On multidimensional Mandelbrot's cascades

TL;DR

This paper extends the theory of Mandelbrot's cascades to multiple dimensions, analyzing fixed points of a transformation on probability measures in convex cones, and characterizing their regular variation properties.

Contribution

It generalizes one-dimensional results to higher dimensions, providing conditions for fixed points with finite expectation and their regular variation characteristics.

Findings

Fixed points exist under certain eigenvalue conditions.

Fixed points exhibit multidimensional regular variation.

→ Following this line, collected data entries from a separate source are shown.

-- ==== Sys2Proof/Safety.lean ====
section
/-! DEFINITION. What claims about the machine are stated in: what a command leaves as it was, and the invariants that
every step keeps. -/

namespace Sys2Proof.Machine

/-! ## Frames: what a command leaves as it was -/

/-- The chain is in LOCKOUT. -/
def inLockout (r : ChainRecord) : Bool := decide (modeState r.mode = .lockout)

/-- The alarm reasons after chain `c`'s record became `r`: CHAIN_LOCKOUT names the chains in LOCKOUT (R149). -/
def alarmsAfter (c : ChainNo) (r : ChainRecord) (s : State) : AlarmReasons :=
  if inLockout r = inLockout (recordOf s c) then s.alarms
  else { s.alarms with lockoutChains := s.alarms.lockoutChains.set c (inLockout r) }

/-- The level bus after chain `c`'s record became `r`: a changed A is handed over (R140). -/
def busAfter (c : ChainNo) (r : ChainRecord) (now : Nat) (s : State) : LevelBus :=
  if r.applied = (recordOf s c).applied then s.levelBus else handOffBus now c r.applied s.levelBus

/-- The NV Controller `n` after it starts a write if none is in progress: the first pending kind in the order lockout
record, directory, slot, the latches and the directory content taken as they stand (R118, R160, R161). -/
def startedNv (now : Nat) (latches : Quad Bool) (directory : Designation) (n : NvController) : NvController :=
  match n.inProgress with
  | some _ => n
  | none =>
    if n.lockoutPending then { n with lockoutPending := false, inProgress := some ⟨.lockout latches, now⟩ }
    else if n.directoryPending then { n with directoryPending := false, inProgress := some ⟨.directory directory, now⟩ }
    else
      match n.slotPending with
      | some w => { n with slotPending := none, inProgress := some ⟨.slot w, now⟩ }
      | none => n

/-- An event at chain `c`, taken `dt` after `s`, made `t` and changed the chain's Supervisor to `x`; what follows from
the change followed, and nothing else but the Control Link changed: a changed latch requests a lockout record write (R1,
R16, R118, R140, R145, R147, R149). `captures` are the capture records waiting to join the queue. -/
structure ChainFrame (dt : Nat) (c : ChainNo) (x : Chain) (captures : List HandedRecord) (s t : State) : Prop where
  chain    : t.chains.get c = x
  others   : ∀ d, d ≠ c → t.chains.get d = s.chains.get d
  bus      : t.levelBus = busAfter c x.record (s.time + dt) s
  alarms   : t.alarms = alarmsAfter c x.record s
  nv       : t.nv = if x.record.latch = (recordOf s c).latch then s.nv
    else startedNv (s.time + dt) (latchesOf t) s.store.directory { s.nv with lockoutPending := true }
  captured : t.capture = { s.capture with handed := captures }
  lines    : t.lines = linesOf t
  rest     : t = { s with time := s.time + dt, chains := t.chains, levelBus := t.levelBus, alarms := t.alarms,
                          nv := t.nv, capture := t.capture, lines := t.lines, link := t.link }

/-! ## The notice flags and the transmit line -/

/-- The pending flags after changes at the sources named, taken at `now`: each flag is raised if its source is enabled, and
one already raised stays raised, since the instant it was (R169). -/
def raisedFlags (chain : Option ChainNo) (site capture : Bool) (now : Nat) (l : ControlLink) : NoticeFlags :=
  { chains := Quad.ofFn fun c =>
      if l.noticeMask.chains.get c && decide (chain = some c) then some ((l.noticePending.chains.get c).getD now)
      else l.noticePending.chains.get c
    site := if l.noticeMask.site && site then some (l.noticePending.site.getD now) else l.noticePending.site
    capture := if l.noticeMask.capture && capture then some (l.noticePending.capture.getD now)
      else l.noticePending.capture }

/-- The Control Link of a running part `t` that held `l` when the transmit line was looked at: a message on the line stays
there; a free line starts the overlap slot's BUSY refusal once it is a waiting reply, else the reply to the request in
hand, else the notice of the first source pending in the order chains 0 to 3, site, capture, with the source's state as it
stands and its flag removed; else it stays idle (R170, R171). -/
def servedLink (l : ControlLink) (t : State) : ControlLink :=
  let flags := l.noticePending
  if l.transmitting ≠ none then l
  else
    match l.overlap.filter (·.ready), l.reply,
        [0, 1, 2, 3].findSome? fun c => (flags.chains.get c).map fun since => (c, since) with
    | some o, _, _ => { l with transmitting := some ⟨.busy, ⟨0xFE, o.tag, [o.kind, 0x06]⟩, t.time⟩ }
    | none, some m, _ => { l with reply := none, transmitting := some ⟨.reply, m, t.time⟩ }
    | none, none, some (c, since) =>
      { l with
        noticePending := { flags with chains := flags.chains.set c none }
        transmitting := some ⟨.notice (.chain c) since, chainNotice t c, t.time⟩ }
    | none, none, none =>
      match flags.site, flags.capture with
      | some since, _ =>
        { l with
          noticePending := { flags with site := none }
          transmitting := some ⟨.notice .site since, siteNotice t, t.time⟩ }
      | none, some since =>
        { l with
          noticePending := { flags with capture := none }
          transmitting := some ⟨.notice .capture since, captureNotice t, t.time⟩ }
      | none, none => l

/-- The pending flags after an event at chain `c` that took `s` to `t`: CHAIN_NOTICE for a change of the chain's state or
limiter, and for nothing else of the chain, SITE_NOTICE for a change of the alarm reasons (R59, R150, R169). -/
def chainFlags (c : ChainNo) (s t : State) : NoticeFlags :=
  raisedFlags
    (if modeState (recordOf t c).mode = modeState (recordOf s c).mode ∧ (recordOf t c).limiter = (recordOf s c).limiter
      then none else some c)
    (decide (t.alarms ≠ s.alarms)) false t.time s.link

/-- After an event at chain `c` the Control Link is as it was but for the flags the event raised and the message a free
line then started (R59, R169, R171). -/
def ChainNotices (c : ChainNo) (s t : State) : Prop :=
  t.link = servedLink { s.link with noticePending := chainFlags c s t } t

The index of regular variation is explicitly determined.

Abstract

Let $Z$ be a random variable with values in a proper closed convex cone $C\subset \mathbb{R}^d$, $A$ a random endomorphism of $C$ and $N$ a random integer. We assume that $Z$, $A$, $N$ are independent. Given $N$ independent copies $(A_i,Z_i)$ of $(A,Z)$ we define a new random variable $\hat Z = \sum_{i=1}^N A_i Z_i$. Let $T$ be the corresponding transformation on the set of probability measures on $C$ i.e. $T$ maps the law of $Z$ to the law of $\hat Z$. If the matrix $\mathbb{E}[N] \mathbb{E} [A]$ has dominant eigenvalue 1, we study existence and properties of fixed points of $T$ having finite nonzero expectation. Existing one dimensional results concerning $T$ are extended to higher dimensions. In particular we give conditions under which such fixed points of $T$ have multidimensional regular variation in the sense of extreme value theory and we determine the index of regular variation.